Records excerpted from a collection:
⁂
/-- Each block on its own (R260). -/
theorem blocks_desBlocks (RK : List (BitVec 48)) (dir : DesDir) (T : List Byte) :
    blocks 8 (T.length / 8) (desBlocks RK dir T) = (blocks 8 (T.length / 8) T).map (desBlockBytes RK dir) := by
  have h := blocks_flatMap (blocks 8 (T.length / 8) T) (desBlockBytes_length RK dir)
  rwa [blocks_length] at h

/-- Block `n` of the result comes from block `n` of the text alone (R260). -/
theorem blockAt_desBlocks (RK : List (BitVec 48)) (dir : DesDir) {T : List Byte} {n : Nat}
    (hn : 8 * n < (desBlocks RK dir T).length) : blockAt (desBlocks RK dir T) n = desBlock (blockAt T n) RK dir := by
  have hlt : n < T.length / 8 := by rw [desBlocks_length] at hn; omega
  have hlt' : n < (blocks 8 (T.length / 8) T).length := by rwa [blocks_length]
  have hbytes : ((desBlocks RK dir T).drop (8 * n)).take 8 = desBlockBytes RK dir ((T.drop (8 * n)).take 8) := by
    rw [← blocks_getD _ hlt, ← blocks_getD _ hlt, blocks_desBlocks, List.getD_eq_getElem _ _ (by rwa [List.length_map]),
      List.getD_eq_getElem _ _ hlt', List.getElem_map]
  rw [blockAt_eq, blockAt_eq, hbytes, desBlockBytes, blockOfBytes_bytesOfBlock]

/-- Block by block, decryption gives a text of whole blocks back (R252, R259). -/
theorem desBlocks_dec_enc (RK : List (BitVec 48)) {T : List Byte} (h : T.length % 8 = 0) :
    desBlocks RK .dec (desBlocks RK .enc T) = T := by
  have hwhole : T.length = 8 * (T.length / 8) := by omega
  have hback : ∀ b ∈ blocks 8 (T.length / 8) T, desBlockBytes RK .dec (desBlockBytes RK .enc b) = b := fun b hb => by
    rw [desBlockBytes, desBlockBytes, blockOfBytes_bytesOfBlock, desBlock_dec_enc,
      bytesOfBlock_blockOfBytes (length_of_mem_blocks hwhole hb)]
  rw [desBlocks_eq, desBlocks_length, Nat.mul_div_cancel _ (by decide), blocks_desBlocks, List.flatMap_map,
    List.flatMap_congr hback, List.flatMap_id', blocks_flatten hwhole]

end Sys2Proof.Machine
end

section
/-! PROOF. The DES commands (R250 to R261 of 44_des.md): the checks of DesKey, what each command answers to a key that
they let through, and the round trips. -/
namespace Sys2Proof.Machine

/-! ### The checks -/

theorem all_isAscii_iff {s : List Byte} : s.all isAscii = true ↔ AllAscii s := by
  simp [AllAscii, isAscii]

theorem desKey_of_length_ne {K : List Byte} (h : K.length ≠ 8) (ascii : Bool) :
    desKey K ascii = .error .invalidKeyLength := if_pos h

theorem desKey_of_not_ascii {K : List Byte} (hlen : K.length = 8) (h : ¬AllAscii K) :
    desKey K true = .error .invalidInputEncoding := by
  have hcheck : (true && !K.all isAscii) = true := by simpa [← all_isAscii_iff] using h
  rw [desKey, if_neg (not_not.2 hlen), if_pos hcheck]

/-- The 64-bit key is the one block of the key string (R254). -/
theorem blockAt_zero_of_length {K : List Byte} (hlen : K.length = 8) : blockAt K 0 = blockOfBytes K := by
  rw [blockAt_eq, Nat.mul_zero, List.drop_zero, ← hlen, List.take_length]

/-- DesKey lets an ASCII key of 8 bytes through, and any other one of 8 bytes where the command is raw (R254). -/
theorem desKey_of_length {K : List Byte} (hlen : K.length = 8) {ascii : Bool} (h : ascii = true → AllAscii K) :
    desKey K ascii = .ok (blockAt K 0) := by
  have hcheck : (ascii && !K.all isAscii) = false := by
    cases ascii with
    | false => rfl
    | true => rw [all_isAscii_iff.2 (h rfl)]; rfl
  rw [desKey, if_neg (not_not.2 hlen), hcheck, blockAt_zero_of_length hlen]
  rfl

/-- Whether the command checks its key for ASCII (R254): the raw commands do not. -/
def checksAscii : Instr → Bool
  | .desEncRaw | .desDecRaw => false
  | _ => true

/-- The rules of the five commands begin with DesKey (R255 to R259). -/
theorem commandRule_of_desKey_error {i : Instr} (hi : i ∈ [Instr.desKs, .desEnc, .desDec, .desEncRaw, .desDecRaw])
    {K : List Byte} {e : ErrorKind} (h : desKey K (checksAscii i) = .error e) (P : Config.RotorParams) (I : List Byte) :
    commandRule P i K I = .error e := by
  simp only [List.mem_cons, List.not_mem_nil, or_false] at hi
  rcases hi with rfl | rfl | rfl | rfl | rfl
  all_goals exact congrArg (· >>= _) h

/-! ### The rules on a key that DesKey lets through -/

section
variable {K : List Byte} {k : BitVec 64}

theorem cmdDesKs_of_key (hk : desKey K true = .ok k) (I : List Byte) :
    cmdDesKs K I = .ok ((keySchedule k).flatMap (bytesOfBlock 6)) := result_bind_of_ok hk _

theorem cmdDesEnc_of_key (hk : desKey K true = .ok k) {I : List Byte} (h : AllAscii I) :
    cmdDesEnc K I = .ok (desBlocks (keySchedule k) .enc (desPad I)) :=
  (result_bind_of_ok hk _).trans (if_pos (all_isAscii_iff.2 h))

theorem cmdDesEnc_of_not_ascii (hk : desKey K true = .ok k) {I : List Byte} (h : ¬AllAscii I) :
    cmdDesEnc K I = .error .invalidInputEncoding :=
  (result_bind_of_ok hk _).trans (if_neg (mt all_isAscii_iff.1 h))

theorem cmdDesDec_of_key (hk : desKey K true = .ok k) {I : List Byte} (h : I.length % 8 = 0) :
    cmdDesDec K I = .ok (stripTrailing (desBlocks (keySchedule k) .dec I) 0x20#8) :=
  (result_bind_of_ok hk _).trans (if_pos h)

theorem cmdDesDec_of_length (hk : desKey K true = .ok k) {I : List Byte} (h : I.length % 8 ≠ 0) :
    cmdDesDec K I = .error .invalidInputEncoding :=
  (result_bind_of_ok hk _).trans (if_neg h)

/-- The two raw rules differ in the direction alone (R258, R259). -/
theorem commandRule_raw {i : Instr} {dir : DesDir}
    (hi : (i = .desEncRaw ∧ dir = .enc) ∨ (i = .desDecRaw ∧ dir = .dec)) (hk : desKey K false = .ok k)
    (P : Config.RotorParams) (I : List Byte) : commandRule P i K I =
      if I.length % 8 = 0 then .ok (desBlocks (keySchedule k) dir I) else .error .invalidInputEncoding := by
  obtain ⟨rfl, rfl⟩ | ⟨rfl, rfl⟩ := hi
  all_goals exact result_bind_of_ok hk _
⁂
Exercise details: Copy all the entries exactly.

Task answer:
/-- Each block on its own (R260). -/
theorem blocks_desBlocks (RK : List (BitVec 48)) (dir : DesDir) (T : List Byte) :
    blocks 8 (T.length / 8) (desBlocks RK dir T) = (blocks 8 (T.length / 8) T).map (desBlockBytes RK dir) := by
  have h := blocks_flatMap (blocks 8 (T.length / 8) T) (desBlockBytes_length RK dir)
  rwa [blocks_length] at h

/-- Block `n` of the result comes from block `n` of the text alone (R260). -/
theorem blockAt_desBlocks (RK : List (BitVec 48)) (dir : DesDir) {T : List Byte} {n : Nat}
    (hn : 8 * n < (desBlocks RK dir T).length) : blockAt (desBlocks RK dir T) n = desBlock (blockAt T n) RK dir := by
  have hlt : n < T.length / 8 := by rw [desBlocks_length] at hn; omega
  have hlt' : n < (blocks 8 (T.length / 8) T).length := by rwa [blocks_length]
  have hbytes : ((desBlocks RK dir T).drop (8 * n)).take 8 = desBlockBytes RK dir ((T.drop (8 * n)).take 8) := by
    rw [← blocks_getD _ hlt, ← blocks_getD _ hlt, blocks_desBlocks, List.getD_eq_getElem _ _ (by rwa [List.length_map]),
      List.getD_eq_getElem _ _ hlt', List.getElem_map]
  rw [blockAt_eq, blockAt_eq, hbytes, desBlockBytes, blockOfBytes_bytesOfBlock]

/-- Block by block, decryption gives a text of whole blocks back (R252, R259). -/
theorem desBlocks_dec_enc (RK : List (BitVec 48)) {T : List Byte} (h : T.length % 8 = 0) :
    desBlocks RK .dec (desBlocks RK .enc T) = T := by
  have hwhole : T.length = 8 * (T.length / 8) := by omega
  have hback : ∀ b ∈ blocks 8 (T.length / 8) T, desBlockBytes RK .dec (desBlockBytes RK .enc b) = b := fun b hb => by
    rw [desBlockBytes, desBlockBytes, blockOfBytes_bytesOfBlock, desBlock_dec_enc,
      bytesOfBlock_blockOfBytes (length_of_mem_blocks hwhole hb)]
  rw [desBlocks_eq, desBlocks_length, Nat.mul_div_cancel _ (by decide), blocks_desBlocks, List.flatMap_map,
    List.flatMap_congr hback, List.flatMap_id', blocks_flatten hwhole]

end Sys2Proof.Machine
end

section
/-! PROOF. The DES commands (R250 to R261 of 44_des.md): the checks of DesKey, what each command answers to a key that
they let through, and the round trips. -/
namespace Sys2Proof.Machine

/-! ### The checks -/

theorem all_isAscii_iff {s : List Byte} : s.all isAscii = true ↔ AllAscii s := by
  simp [AllAscii, isAscii]

theorem desKey_of_length_ne {K : List Byte} (h : K.length ≠ 8) (ascii : Bool) :
    desKey K ascii = .error .invalidKeyLength := if_pos h

theorem desKey_of_not_ascii {K : List Byte} (hlen : K.length = 8) (h : ¬AllAscii K) :
    desKey K true = .error .invalidInputEncoding := by
  have hcheck : (true && !K.all isAscii) = true := by simpa [← all_isAscii_iff] using h
  rw [desKey, if_neg (not_not.2 hlen), if_pos hcheck]

/-- The 64-bit key is the one block of the key string (R254). -/
theorem blockAt_zero_of_length {K : List Byte} (hlen : K.length = 8) : blockAt K 0 = blockOfBytes K := by
  rw [blockAt_eq, Nat.mul_zero, List.drop_zero, ← hlen, List.take_length]

/-- DesKey lets an ASCII key of 8 bytes through, and any other one of 8 bytes where the command is raw (R254). -/
theorem desKey_of_length {K : List Byte} (hlen : K.length = 8) {ascii : Bool} (h : ascii = true → AllAscii K) :
    desKey K ascii = .ok (blockAt K 0) := by
  have hcheck : (ascii && !K.all isAscii) = false := by
    cases ascii with
    | false => rfl
    | true => rw [all_isAscii_iff.2 (h rfl)]; rfl
  rw [desKey, if_neg (not_not.2 hlen), hcheck, blockAt_zero_of_length hlen]
  rfl

/-- Whether the command checks its key for ASCII (R254): the raw commands do not. -/
def checksAscii : Instr → Bool
  | .desEncRaw | .desDecRaw => false
  | _ => true

/-- The rules of the five commands begin with DesKey (R255 to R259). -/
theorem commandRule_of_desKey_error {i : Instr} (hi : i ∈ [Instr.desKs, .desEnc, .desDec, .desEncRaw, .desDecRaw])
    {K : List Byte} {e : ErrorKind} (h : desKey K (checksAscii i) = .error e) (P : Config.RotorParams) (I : List Byte) :
    commandRule P i K I = .error e := by
  simp only [List.mem_cons, List.not_mem_nil, or_false] at hi
  rcases hi with rfl | rfl | rfl | rfl | rfl
  all_goals exact congrArg (· >>= _) h

/-! ### The rules on a key that DesKey lets through -/

section
variable {K : List Byte} {k : BitVec 64}

theorem cmdDesKs_of_key (hk : desKey K true = .ok k) (I : List Byte) :
    cmdDesKs K I = .ok ((keySchedule k).flatMap (bytesOfBlock 6)) := result_bind_of_ok hk _

theorem cmdDesEnc_of_key (hk : desKey K true = .ok k) {I : List Byte} (h : AllAscii I) :
    cmdDesEnc K I = .ok (desBlocks (keySchedule k) .enc (desPad I)) :=
  (result_bind_of_ok hk _).trans (if_pos (all_isAscii_iff.2 h))

theorem cmdDesEnc_of_not_ascii (hk : desKey K true = .ok k) {I : List Byte} (h : ¬AllAscii I) :
    cmdDesEnc K I = .error .invalidInputEncoding :=
  (result_bind_of_ok hk _).trans (if_neg (mt all_isAscii_iff.1 h))

theorem cmdDesDec_of_key (hk : desKey K true = .ok k) {I : List Byte} (h : I.length % 8 = 0) :
    cmdDesDec K I = .ok (stripTrailing (desBlocks (keySchedule k) .dec I) 0x20#8) :=
  (result_bind_of_ok hk _).trans (if_pos h)

theorem cmdDesDec_of_length (hk : desKey K true = .ok k) {I : List Byte} (h : I.length % 8 ≠ 0) :
    cmdDesDec K I = .error .invalidInputEncoding :=
  (result_bind_of_ok hk _).trans (if_neg h)

/-- The two raw rules differ in the direction alone (R258, R259). -/
theorem commandRule_raw {i : Instr} {dir : DesDir}
    (hi : (i = .desEncRaw ∧ dir = .enc) ∨ (i = .desDecRaw ∧ dir = .dec)) (hk : desKey K false = .ok k)
    (P : Config.RotorParams) (I : List Byte) : commandRule P i K I =
      if I.length % 8 = 0 then .ok (desBlocks (keySchedule k) dir I) else .error .invalidInputEncoding := by
  obtain ⟨rfl, rfl⟩ | ⟨rfl, rfl⟩ := hi
  all_goals exact result_bind_of_ok hk _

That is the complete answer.